◆ **Task objective**
From the records below, set down exactly the lines starting with the line that contains "cases he : exec" and going on through the line that contains "(∃ r, s.runState". Nothing else is wanted.
──────────────────────────────
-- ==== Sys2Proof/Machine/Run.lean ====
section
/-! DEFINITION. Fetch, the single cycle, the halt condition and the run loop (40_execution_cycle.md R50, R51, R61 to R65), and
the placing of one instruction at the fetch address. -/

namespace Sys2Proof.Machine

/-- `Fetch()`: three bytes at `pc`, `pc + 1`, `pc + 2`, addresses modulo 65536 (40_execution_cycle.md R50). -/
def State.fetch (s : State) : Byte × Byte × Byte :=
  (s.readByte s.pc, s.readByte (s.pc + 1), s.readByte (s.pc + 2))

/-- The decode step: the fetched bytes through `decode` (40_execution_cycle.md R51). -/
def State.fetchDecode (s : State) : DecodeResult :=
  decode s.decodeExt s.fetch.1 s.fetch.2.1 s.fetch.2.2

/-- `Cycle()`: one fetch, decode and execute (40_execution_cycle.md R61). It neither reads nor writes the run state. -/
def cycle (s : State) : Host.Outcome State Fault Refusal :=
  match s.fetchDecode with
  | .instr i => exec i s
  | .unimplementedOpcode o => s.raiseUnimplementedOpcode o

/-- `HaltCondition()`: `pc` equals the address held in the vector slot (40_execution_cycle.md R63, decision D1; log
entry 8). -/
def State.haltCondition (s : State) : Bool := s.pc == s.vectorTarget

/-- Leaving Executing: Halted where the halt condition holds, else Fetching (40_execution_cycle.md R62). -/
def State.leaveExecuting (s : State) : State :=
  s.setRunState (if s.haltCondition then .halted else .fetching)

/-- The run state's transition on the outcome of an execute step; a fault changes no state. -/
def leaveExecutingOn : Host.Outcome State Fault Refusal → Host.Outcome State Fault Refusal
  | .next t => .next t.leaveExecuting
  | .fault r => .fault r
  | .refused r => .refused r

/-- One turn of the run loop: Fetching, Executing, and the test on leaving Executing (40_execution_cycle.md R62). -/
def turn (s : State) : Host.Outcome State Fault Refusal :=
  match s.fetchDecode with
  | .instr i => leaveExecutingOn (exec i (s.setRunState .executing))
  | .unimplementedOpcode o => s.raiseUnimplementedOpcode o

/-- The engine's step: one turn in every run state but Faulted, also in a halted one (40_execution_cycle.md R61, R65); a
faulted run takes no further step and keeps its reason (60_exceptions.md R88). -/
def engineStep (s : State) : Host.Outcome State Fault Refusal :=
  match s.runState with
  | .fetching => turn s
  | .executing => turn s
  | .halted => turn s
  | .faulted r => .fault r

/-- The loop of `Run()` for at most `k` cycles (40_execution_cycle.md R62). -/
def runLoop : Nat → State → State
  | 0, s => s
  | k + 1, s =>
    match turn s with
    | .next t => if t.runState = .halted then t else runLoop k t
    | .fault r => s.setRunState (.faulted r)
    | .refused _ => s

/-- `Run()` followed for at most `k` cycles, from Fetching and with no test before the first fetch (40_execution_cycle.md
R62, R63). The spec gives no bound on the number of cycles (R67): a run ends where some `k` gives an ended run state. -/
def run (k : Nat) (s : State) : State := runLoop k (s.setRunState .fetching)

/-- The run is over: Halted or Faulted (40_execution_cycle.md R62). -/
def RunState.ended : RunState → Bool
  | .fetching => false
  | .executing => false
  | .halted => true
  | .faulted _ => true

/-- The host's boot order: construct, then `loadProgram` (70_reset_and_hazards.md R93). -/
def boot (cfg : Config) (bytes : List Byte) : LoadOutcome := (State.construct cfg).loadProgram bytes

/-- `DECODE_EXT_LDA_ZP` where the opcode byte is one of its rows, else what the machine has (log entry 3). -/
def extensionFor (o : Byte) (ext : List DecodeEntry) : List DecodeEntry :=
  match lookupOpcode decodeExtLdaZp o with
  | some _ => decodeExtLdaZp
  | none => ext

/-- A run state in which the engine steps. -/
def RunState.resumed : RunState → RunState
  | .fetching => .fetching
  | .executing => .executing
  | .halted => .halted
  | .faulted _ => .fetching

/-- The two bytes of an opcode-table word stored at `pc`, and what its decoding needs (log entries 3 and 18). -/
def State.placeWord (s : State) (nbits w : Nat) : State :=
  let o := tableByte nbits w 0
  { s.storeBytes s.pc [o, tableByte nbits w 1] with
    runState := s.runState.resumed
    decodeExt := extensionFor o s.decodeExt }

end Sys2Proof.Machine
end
──────────────────────────────
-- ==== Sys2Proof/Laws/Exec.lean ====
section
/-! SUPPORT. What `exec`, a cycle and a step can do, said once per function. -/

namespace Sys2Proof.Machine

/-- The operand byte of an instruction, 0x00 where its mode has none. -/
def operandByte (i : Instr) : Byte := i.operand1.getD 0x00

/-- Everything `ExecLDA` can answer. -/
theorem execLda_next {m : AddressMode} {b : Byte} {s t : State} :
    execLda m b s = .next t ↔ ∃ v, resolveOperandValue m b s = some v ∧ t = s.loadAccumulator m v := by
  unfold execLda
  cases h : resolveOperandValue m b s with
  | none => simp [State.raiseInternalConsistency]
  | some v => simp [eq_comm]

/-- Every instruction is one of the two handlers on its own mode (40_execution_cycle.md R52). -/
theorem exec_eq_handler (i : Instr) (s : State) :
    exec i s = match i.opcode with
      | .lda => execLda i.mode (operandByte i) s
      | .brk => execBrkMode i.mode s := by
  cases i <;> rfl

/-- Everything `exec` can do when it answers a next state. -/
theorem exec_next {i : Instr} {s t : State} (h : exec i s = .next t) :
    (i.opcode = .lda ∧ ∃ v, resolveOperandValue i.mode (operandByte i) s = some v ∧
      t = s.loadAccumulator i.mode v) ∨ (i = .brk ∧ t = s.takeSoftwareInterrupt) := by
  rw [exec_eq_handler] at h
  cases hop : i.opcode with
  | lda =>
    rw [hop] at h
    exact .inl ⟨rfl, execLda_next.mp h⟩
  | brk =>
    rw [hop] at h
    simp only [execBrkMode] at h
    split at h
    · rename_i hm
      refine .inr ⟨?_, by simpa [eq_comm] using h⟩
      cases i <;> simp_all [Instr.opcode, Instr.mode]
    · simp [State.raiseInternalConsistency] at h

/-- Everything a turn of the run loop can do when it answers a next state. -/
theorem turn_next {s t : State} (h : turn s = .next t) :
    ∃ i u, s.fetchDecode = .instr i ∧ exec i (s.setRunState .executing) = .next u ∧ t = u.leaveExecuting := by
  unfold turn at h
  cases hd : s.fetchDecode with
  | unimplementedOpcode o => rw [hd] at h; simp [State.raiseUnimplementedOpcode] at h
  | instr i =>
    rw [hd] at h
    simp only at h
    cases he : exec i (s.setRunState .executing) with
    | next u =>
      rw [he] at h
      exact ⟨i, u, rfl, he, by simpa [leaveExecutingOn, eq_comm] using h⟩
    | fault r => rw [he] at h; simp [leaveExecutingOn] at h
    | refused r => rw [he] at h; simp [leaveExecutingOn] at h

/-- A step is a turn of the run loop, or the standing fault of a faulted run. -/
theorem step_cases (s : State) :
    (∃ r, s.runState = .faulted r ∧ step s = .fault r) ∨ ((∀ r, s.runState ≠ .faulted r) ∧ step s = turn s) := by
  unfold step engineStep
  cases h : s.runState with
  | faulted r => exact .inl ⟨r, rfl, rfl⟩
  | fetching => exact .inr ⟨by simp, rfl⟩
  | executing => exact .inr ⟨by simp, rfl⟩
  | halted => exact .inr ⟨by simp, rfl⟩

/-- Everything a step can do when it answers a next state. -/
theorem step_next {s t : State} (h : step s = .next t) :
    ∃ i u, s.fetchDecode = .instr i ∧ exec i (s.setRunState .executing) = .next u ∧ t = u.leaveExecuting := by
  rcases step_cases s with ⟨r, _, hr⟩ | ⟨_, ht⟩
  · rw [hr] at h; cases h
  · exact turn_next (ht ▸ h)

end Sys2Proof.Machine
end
──────────────────────────────
◆ **Reply**
    cases he : exec i (s.setRunState .executing) with
    | next u =>
      rw [he] at h
      exact ⟨i, u, rfl, he, by simpa [leaveExecutingOn, eq_comm] using h⟩
    | fault r => rw [he] at h; simp [leaveExecutingOn] at h
    | refused r => rw [he] at h; simp [leaveExecutingOn] at h

/-- A step is a turn of the run loop, or the standing fault of a faulted run. -/
theorem step_cases (s : State) :
    (∃ r, s.runState = .faulted r ∧ step s = .fault r) ∨ ((∀ r, s.runState ≠ .faulted r) ∧ step s = turn s) := by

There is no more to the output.